Пока мы ехали в машине, я напряжённо размышлял о своих словах, сказанных сегодня рано утром. Во время завтрака я внимательно наблюдал за Эвелин, силясь понять, изменилось ли что-либо в её поведении и тоне, но ничего такого не заметил. Я не знал, помнила ли она о том, что я сказал, злилась ли на это, держала на меня обиду… Я не знал, и это мучило меня.
– Эвелин, я не могу больше молчать, – сказал я, когда моя «Карма» остановилась на перекрёстке. – Сначала я хотел промолчать, хотел, потому что ты тоже молчала, но сейчас…
Она выжидающе на меня смотрела.
– Ты помнишь, как мы вернулись сегодня с вечеринки Карлоса и Алексы?
– Да.
– Помнишь, я пришёл к тебе перед сном и ты читала мне своё стихотворение?
– О, Логан, я помню это.
Моё сердце снова мучительно больно сжалось, и я закусил нижнюю губу, до конца осознав, какую силу имели мои слова, высказанные этой девушке прямо в лицо.
– Я сказал, что твоё стихотворение тронуло меня, – тихо продолжал я, стыдясь взглянуть в глаза Эвелин, – и это чистая правда. Я так ценю твоё не безразличие, что словами моей благодарности не выразишь. Но утром, Эвелин, утром… Я сказал то, чего вовсе не хотел говорить.

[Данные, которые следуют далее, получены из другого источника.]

/-- Puts one byte at a physical address; a store to the boot ROM is ignored (16 R413). -/
def State.putByte (s : State) (pa : Nat) (b : Byte) : State :=
  match placeOf pa with
  | .hbm | .sram => { s with mem := SMap.set 0 s.mem pa b }
  | .window c o =>
    let k := s.core c
    s.setCore c { k with scratch := SMap.set 0 k.scratch o b }
  | .rom _ | .control | .nowhere => s

/-- Puts bytes from a physical address up. -/
def State.putBytes (s : State) (pa : Nat) (bs : List Byte) : State :=
  match bs with
  | [] => s
  | b :: r => (s.putByte pa b).putBytes (pa + 1) r

/-- Lines of 128 bytes that `n` bytes at `pa` touch. -/
def linesOf (pa n : Nat) : List Nat := (List.range ((pa + n - 1) / 128 + 1 - pa / 128)).map (· + pa / 128)

/-- A migration records the lines written in its old frame (11 R306), the scratchpad bytes too that a core writes by their offsets, which
no freeze holds (log 81). -/
def Migration.note (m : Migration) (line : Nat) : Migration :=
  if (m.state = 1 || m.state = 2) && m.frame / 128 ≤ line && line < (m.frame + m.size) / 128 && !m.dirty.contains line then
    { m with dirty := line :: m.dirty }
  else m

/-- A suspended wait that watches the line becomes resumable (12 R319). -/
def Saved.wake (x : Saved) (line : Nat) : Saved := if x.watch = some line then { x with why := 0, watch := none } else x

/-- What a store to a line does beside its bytes: migration tracking and suspended waits. -/
def Die.noteLine (x : Die) (line : Nat) : Die := { x with mig := x.mig.note line, saved := x.saved.map (·.wake line) }

/-- Whether anything on die `d` looks at stores. -/
def Die.watches (x : Die) : Bool := x.mig.state == 1 || x.mig.state == 2 || !x.saved.isEmpty

/-- Migration tracking and suspended waits after a store of `n` bytes. -/
def State.noteStore (s : State) (pa n : Nat) : State :=
  (List.range 4).foldl (fun t d =>
    if (t.die d).watches then t.modDie d fun x => (linesOf pa n).foldl Die.noteLine x else t) s

/-- A store through a remote window mends the scratchpad words it covers. -/
def State.mendAt (s : State) (pa n : Nat) : State :=
  match placeOf pa with
  | .window c o => if (s.core c).spoilt.isEmpty then s else s.modCoreAt c fun k => k.mend .pad o n
  | .hbm | .sram | .rom _ | .control | .nowhere => s

/-- A store at its home: the bytes; tracking; a whole line clears its poison (11 R307). -/
def State.physWrite (s : State) (pa : Nat) (bs : List Byte) : State :=
  let s2 := ((s.putBytes pa bs).mendAt pa bs.length).noteStore pa bs.length
  if bs.length = 128 && pa % 128 = 0 then { s2 with poison := s2.poison.filter (· ≠ pa / 128) } else s2

/-- A little-endian word of `n` bytes. -/
def State.physWord (s : State) (pa n : Nat) : Nat := ofBytes (s.physBytes pa n)

/-! ### Translation (11 R294 to R300) -/

/-- Kinds of access (11 R297): read, write, atomic, the write of a fabric put, ARED and its likes, fetch. -/
inductive AccKind where
  | read
  | write
  | both
  | put
  | red
  | fetch
  deriving DecidableEq, Repr

/-- The number of the permissions a kind needs, in a page-request record (12 R337). -/
def AccKind.num (k : AccKind) : Nat :=
  match k with
  | .read => 0
  | .write | .red => 1
  | .both | .put => 2
  | .fetch => 3

/-- The fault of an access of a kind that fails (11 R299). -/
def AccKind.code (k : AccKind) : BitVec 8 :=
  match k with
  | .read => cLoad
  | .write | .both | .put | .red => cStore
  | .fetch => cFetch

/-- An access of the kind reads its line (11 R307). -/
def AccKind.reads (k : AccKind) : Bool :=
  match k with
  | .read | .both | .red | .fetch => true
  | .write | .put => false

/-- Lowest virtual bit indexed at a level (11 R294). -/
def lvlLo (l : Nat) : Nat :=
  match l with
  | 4 => 48
  | 3 => 39
  | 2 => 30
  | 1 => 21
  | _ => 16

/-- Index bits of a level (11 R294). -/
def lvlBits (l : Nat) : Nat :=
  match l with
  | 4 => 8
  | 0 => 5
  | _ => 9

/-- PTE fields (11 R295). -/
def pteV (e : Word) : Bool := e.getLsbD 0
/-- PTE.PRES. -/
def ptePres (e : Word) : Bool := e.getLsbD 1
/-- PTE.LEAF. -/
def pteLeaf (e : Word) : Bool := e.getLsbD 2
/-- PTE.ADDR as a byte address. -/
def pteAddr (e : Word) : Nat := bitsOf e 8 32 * 256
/-- PTE.ATTR. -/
def pteAttr (e : Word) : Nat := bitsOf e 6 2

/-- Malformed at its level (11 R295). -/
def pteBad (e : Word) (l : Nat) : Bool :=
  bitsOf e 40 24 != 0 || (pteLeaf e && decide (3 ≤ l)) || (!pteLeaf e && l == 0) ||
    (!pteLeaf e && bitsOf e 3 5 != 0) || (e.getLsbD 4 && !e.getLsbD 3) || pteAttr e == 3 ||
    (if pteLeaf e then pteAddr e % 2 ^ lvlLo l != 0
      else pteAddr e % (8 * 2 ^ lvlBits (l - 1)) != 0)

/-- What a walk comes to (11 R296): a leaf, with its entry, level and the entry's address; an invalid entry, with the address of
a malformed one; a page that is not present; or an uncorrectable entry. -/
inductive WalkRes where
  | leaf (e : Word) (level : Nat) (pa : Nat)
  | invalid (bad : Option Nat)
  | absent
  | ecc (pa : Nat)
  deriving DecidableEq, Repr

/-- The walk from level `l` with the table at `base` (11 R296). -/
def State.walkFrom (s : State) (va base : Nat) (l : Nat) : WalkRes :=
  let ea := base + 8 * (va / 2 ^ lvlLo l % 2 ^ lvlBits l)
  if hbmEnd ≤ ea then .invalid (some ea)
  else if s.poison.contains (ea / 128) then .ecc ea
  else
    let e : Word := BitVec.ofNat 64 (s.physWord ea 8)
    if !pteV e then .invalid none
    else if pteBad e l then .invalid (some ea)
    else if !ptePres e then .absent
    else if pteLeaf e then .leaf e l ea
    else
      match l with
      | 0 => .invalid (some ea)
      | k + 1 => s.walkFrom va (pteAddr e) k

/-- The walk of a context (11 R296). -/
def State.walk (s : State) (ctx va : Nat) : WalkRes :=
  let r := s.ctxroot.get 0 ctx
  if !r.getLsbD 0 then .invalid none else s.walkFrom va (bitsOf r 11 29 * 2 ^ 11) 4

/-- The cached form of a leaf (11 R300). -/
def TlbEntry.ofLeaf (ctx va : Nat) (e : Word) (l : Nat) : TlbEntry :=
  let size := 2 ^ lvlLo l
  { ctx := ctx, va := va / size * size, size := size, pa := pteAddr e, attr := pteAttr e
    r := e.getLsbD 3, w := e.getLsbD 4, x := e.getLsbD 5 }

/-- Covers the address. -/
def TlbEntry.covers (t : TlbEntry) (ctx va : Nat) : Bool := t.ctx == ctx && t.va ≤ va && va < t.va + t.size

/-- The permissions a kind needs (11 R297). -/
def TlbEntry.permits (t : TlbEntry) (k : AccKind) : Bool :=
  match k with
  | .read => t.r
  | .write | .red => t.w
  | .both | .put => t.r && t.w
  | .fetch => t.x

/-- Who makes an access: the agent whose die and micro-TLB it uses, and its context; none for physical addresses. -/
structure Issuer where
  agent : Nat
  ctx : Option Nat
  /-- On a tile core, it is not the task's own access: the task's side log is another's to it (07 R174). -/
  other : Bool := false
  /-- On a tile core, it is made by an instruction of the task itself. -/
  mine : Bool := false
  /-- The launch it is made for, where that is not the one on its core (12 R334). -/
  launch : Option Nat := none
  /-- It replays the logged access with this number: those that have retired after it do not hold it (07 R174; log 84). -/
  logged : Option Nat := none
  /-- It is made by a unit that is no agent, whose records carry the number 0x7F (12 R336; log 26). -/
  unit : Bool := false
  deriving DecidableEq, Repr

/-- The agent number that a record caused by an access carries (12 R336). -/
def Issuer.number (i : Issuer) : Nat := if i.unit then 0x7F else i.agent

/-- A record that an access causes, with its launch (12 R334 R336). -/
def State.causedFor (s : State) (i : Issuer) (r : EvRec) : EvRec :=
  match i.launch with
  | some l => { r with agent := i.number, launch := some l, slot := s.slotOf l }
  | none => if i.other || i.unit then { r with agent := i.number } else s.causedBy i.agent r

/-- An access posts a record, for which there is room. -/
def State.postFor (s : State) (i : Issuer) (r : EvRec) : State :=
  (s.post (dieOf i.agent) (s.causedFor i r)).modDie (dieOf i.agent) fun x => { x with asked := x.asked.filter (· ≠ (i.agent, r.kind)) }

/-- An access waits for room for its record of a kind, which is counted once (12 R335). -/
def State.awaitRoom (s : State) (i : Issuer) (kind : Nat) : State :=
  if (s.die (dieOf i.agent)).asked.contains (i.agent, kind) then s
  else s.modDie (dieOf i.agent) fun x => { x with asked := (i.agent, kind) :: x.asked, evHolds := satInc x.evHolds 1 }

/-- A translation kept by the caches (11 R300); locked ones are never evicted (11 R303). -/
def tlbAdd (l : List TlbEntry) (t : TlbEntry) (cap : Nat) : List TlbEntry :=
  if l.any (fun u => u.ctx == t.ctx && u.va == t.va && u.size == t.size && u.locked) then l
  else
    let r := l.filter fun u => !(u.ctx == t.ctx && u.va == t.va && u.size == t.size)
    let held := r.filter (·.locked)
    held ++ (t :: r.filter (!·.locked)).take (cap - held.length)

/-- A translated leaf enters the caches of the issuing die and core. -/
def State.cacheLeaf (s : State) (i : Issuer) (t : TlbEntry) : State :=
  let s1 := s.modDie (dieOf i.agent) fun x => { x with tlb := tlbAdd x.tlb t 8192 }
  if i.agent < 96 then s1.modCoreAt i.agent fun k => { k with utlb := tlbAdd k.utlb t 64 } else s1

/-- A cached translation of the address, if the issuer's core or die holds one. -/
def State.cached (s : State) (i : Issuer) (ctx va : Nat) : Option TlbEntry :=
  let mine := if i.agent < 96 then (s.core i.agent).utlb else []
  (mine ++ (s.die (dieOf i.agent)).tlb).find? (·.covers ctx va)

/-- What a translation comes to: a leaf, of a walk or of a cache, or why there is none. -/
inductive TransRes where
  | leaf (t : TlbEntry) (walked : Bool)
  | invalid
  | absent
  | ecc
  deriving DecidableEq, Repr

/-- The die that counts an uncorrectable word at a physical address: its home (11 R308). -/
def eccDie (pa : Nat) : Nat :=
  match placeOf pa with
  | .window c _ => dieOf c
  | .hbm | .sram | .rom _ | .control | .nowhere => pa / 0x2000000000 % 4

/-- An uncorrectable word that an access has met is recorded, with its physical address, and counted on its die (11 R307 R308). -/
def State.noteLoss (s : State) (i : Issuer) (pa : Nat) : State :=
  (s.postFor i { kind := 10, w2 := BitVec.ofNat 64 pa, w3 := 1 }).modDie (eccDie pa) fun x => { x with eccUnc := satInc x.eccUnc 1 }

/-- A word of a memory of core `n` without a physical address, met by its array: its record names none (11 R307; log 83). -/
def State.noteCoreLoss (s : State) (n : Nat) : State :=
  (s.post (dieOf n) (s.causedBy n { kind := 10, w3 := 1 })).modDie (dieOf n) fun x => { x with eccUnc := satInc x.eccUnc 1 }

/-- The kind of the record that a walk posts: of a malformed entry, or of an uncorrectable one (11 R295 R296 R307). -/
def WalkRes.record (r : WalkRes) : Option Nat :=
  match r with
  | .leaf _ _ _ | .invalid none | .absent => none
  | .invalid (some _) => some 8
  | .ecc _ => some 10

/-- A walk records a malformed entry, and an uncorrectable one (11 R295 R296 R307). -/
def State.noteWalk (s : State) (i : Issuer) (ctx : Nat) (r : WalkRes) : State :=
  match r with
  | .leaf _ _ _ | .invalid none | .absent => s
  | .invalid (some ea) => s.postFor i { kind := 8, w2 := BitVec.ofNat 64 ea, w3 := BitVec.ofNat 64 ctx }
  | .ecc ea => s.noteLoss i ea

/-- What a walk gives a translation. -/
def WalkRes.trans (r : WalkRes) (ctx va : Nat) : TransRes :=
  match r with
  | .leaf e l _ => .leaf (TlbEntry.ofLeaf ctx va e l) true
  | .invalid _ => .invalid
  | .absent => .absent
  | .ecc _ => .ecc

/-- A walk of the tables on behalf of an issuer. -/
def State.walked (s : State) (i : Issuer) (ctx va : Nat) : State × TransRes :=
  let r := s.walk ctx va
  (s.noteWalk i ctx r, r.trans ctx va)

/-- Translation by the caches or by a walk. Where a cached translation and the tables differ, the old entry or the new one is used,
chosen per access (11 R300; log 8). -/
def State.translate (s : State) (i : Issuer) (ctx va : Nat) : State × TransRes :=
  let w := s.walked i ctx va
  match s.cached i ctx va with
  | some t =>
    if w.2 = .leaf t true then w
    else if Config.useCached s.fresh then ({ s with fresh := s.fresh + 1 }, .leaf t false) else ({ w.1 with fresh := w.1.fresh + 1 }, w.2)
  | none => w

/-- The first request number from `n` on that no unanswered request has, among `fuel` (11 R302). -/
def freeReq (l : List PageReq) (n fuel : Nat) : Nat :=
  match fuel with
  | 0 => n % 65536
  | f + 1 => if l.any (·.num == n % 65536) then freeReq l (n + 1) f else n % 65536

/-- A page request for the 64 KiB range (11 R302): joined to one already outstanding, or posted while fewer than 256 are. -/
def State.pageRequest (s : State) (i : Issuer) (ctx va : Nat) (k : AccKind) : State :=
  let d := dieOf i.agent
  let page := va / 65536 * 65536
  let x := s.die d
  if x.preqs.any (fun r => r.ctx == ctx && r.va == page) || 256 ≤ x.preqs.length then s
  else
    let n := freeReq x.preqs x.preqNext.toNat 257
    (s.setDie d { x with preqs := x.preqs ++ [⟨n, ctx, page, k.num⟩], preqNext := BitVec.ofNat 16 (n + 1) }).post d
      (s.causedFor i { kind := 7, w2 := BitVec.ofNat 64 page, w3 := BitVec.ofNat 64 (ctx + 256 * k.num), w4 := BitVec.ofNat 64 n })

/-- The page that something waits for has a request on die `d` that is still unanswered: it waits on, whatever the tables have come to
say (11 R302). -/
def State.unanswered (s : State) (d : Nat) (page : Option (Nat × Nat)) : Bool :=
  page.any fun p => (s.die d).preqs.any fun r => r.ctx == p.1 && r.va == p.2 / 65536 * 65536

/-! ### What holds an access -/

/-- Bytes a logged access names, as virtual addresses. -/
def LogOp.addrs (o : LogOp) : List Nat :=
  match o with
  | .store elems => elems.flatMap fun e => (List.range e.2.length).map (· + e.1)
  | .atomic _ w elems => elems.flatMap fun e => (List.range w).map (· + e.1)

/-- The side logs of every task but the issuer's own, those of stopped tasks too; to a logged access that is replayed, what has
retired before it (log 84). -/
def State.otherLogs (s : State) (i : Issuer) : List (List LogEntry) :=
  ((s.cores.filter fun p => i.other || p.1 != i.agent).map (·.2.slog) ++ s.dies.flatMap fun p => p.2.saved.map (·.core.slog)).map
    (·.filter fun e => i.logged.all fun k => decide (e.num < k))

/-- Another task's side log names the 64 KiB range in the same context (07 R174). -/
def State.loggedElsewhere (s : State) (i : Issuer) (ctx va : Nat) : Bool :=
  (s.otherLogs i).any fun l => l.any fun e => e.ctx == ctx && e.what.addrs.any fun a => a / 65536 == va / 65536

/-- The HBM stack and pseudo-channel of a physical address (10 R275). -/
def channelOf (pa : Nat) : Nat × Nat :=
  let o := pa % 0x2000000000
  (2 * (pa / 0x2000000000) + o / 1024 % 2, o / 2048 % 64)

/-- A refresh holds the channel of an HBM address (13 R356). -/
def State.refreshing (s : State) (pa : Nat) : Bool :=
  decide (pa < hbmEnd) && decide (s.now < ((s.hbm.get {} (channelOf pa).1).hold.get 0 (channelOf pa).2))

/-- The physical address that a context's tables give an address now. -/
def State.physOf (s : State) (ctx va : Nat) : Option Nat :=
  match s.walk ctx va with
  | .leaf e l _ =>
    let t := TlbEntry.ofLeaf ctx va e l
    some (t.pa + (va - t.va))
  | .invalid _ | .absent | .ecc _ => none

Она молчала, и я по-прежнему не смел посмотреть на неё.
– В последнее время я часто отказывался от чужих советов, – говорил я, внимательно следя за дорогой, – а если и не отказывался, то выслушивал их с огромным терпением… Но в итоге всё равно не принимал их во внимание. Это было в основном потому, что советы эти были одни и те же. Я считал, люди говорили мне это всё ради того, чтобы показать своё мнимое не безразличие, я считал их сожаления фальшивыми, но ты, Эвелин… Ты не притворяешься. Прости меня за всё, что я тебе сегодня наговорил. Мне нужна твоя поддержка, твоя помощь, мне важно твоё мнение, и ты многое способна изменить в моей жизни. Иногда я говорю то, чего вовсе не желаю, иногда беспричинно повышаю голос и грублю, но пожалуйста, не сердись на меня. Я в этом не виноват. Сегодня утром я за своё состояние не отвечал, я был не в себе. Эти слова… они просто вырвались. Сами собой. Пойми меня, Эвелин, и прости. Прости, пожалуйста.
Наконец я посмотрел на неё. Эвелин сидела прямо и смотрела на дорогу. Взгляд её был задумчив и сосредоточен.
– Ты не принимаешь мои извинения? – спросил я голосом, лишённым всякой надежды.
– Я не стану противоречить своим же словам, – тихо ответила она, – и приму твои извинения. Ты не во многом виноват, Логан, и то, что ты осознаёшь свою вину, уже является твоим прощением.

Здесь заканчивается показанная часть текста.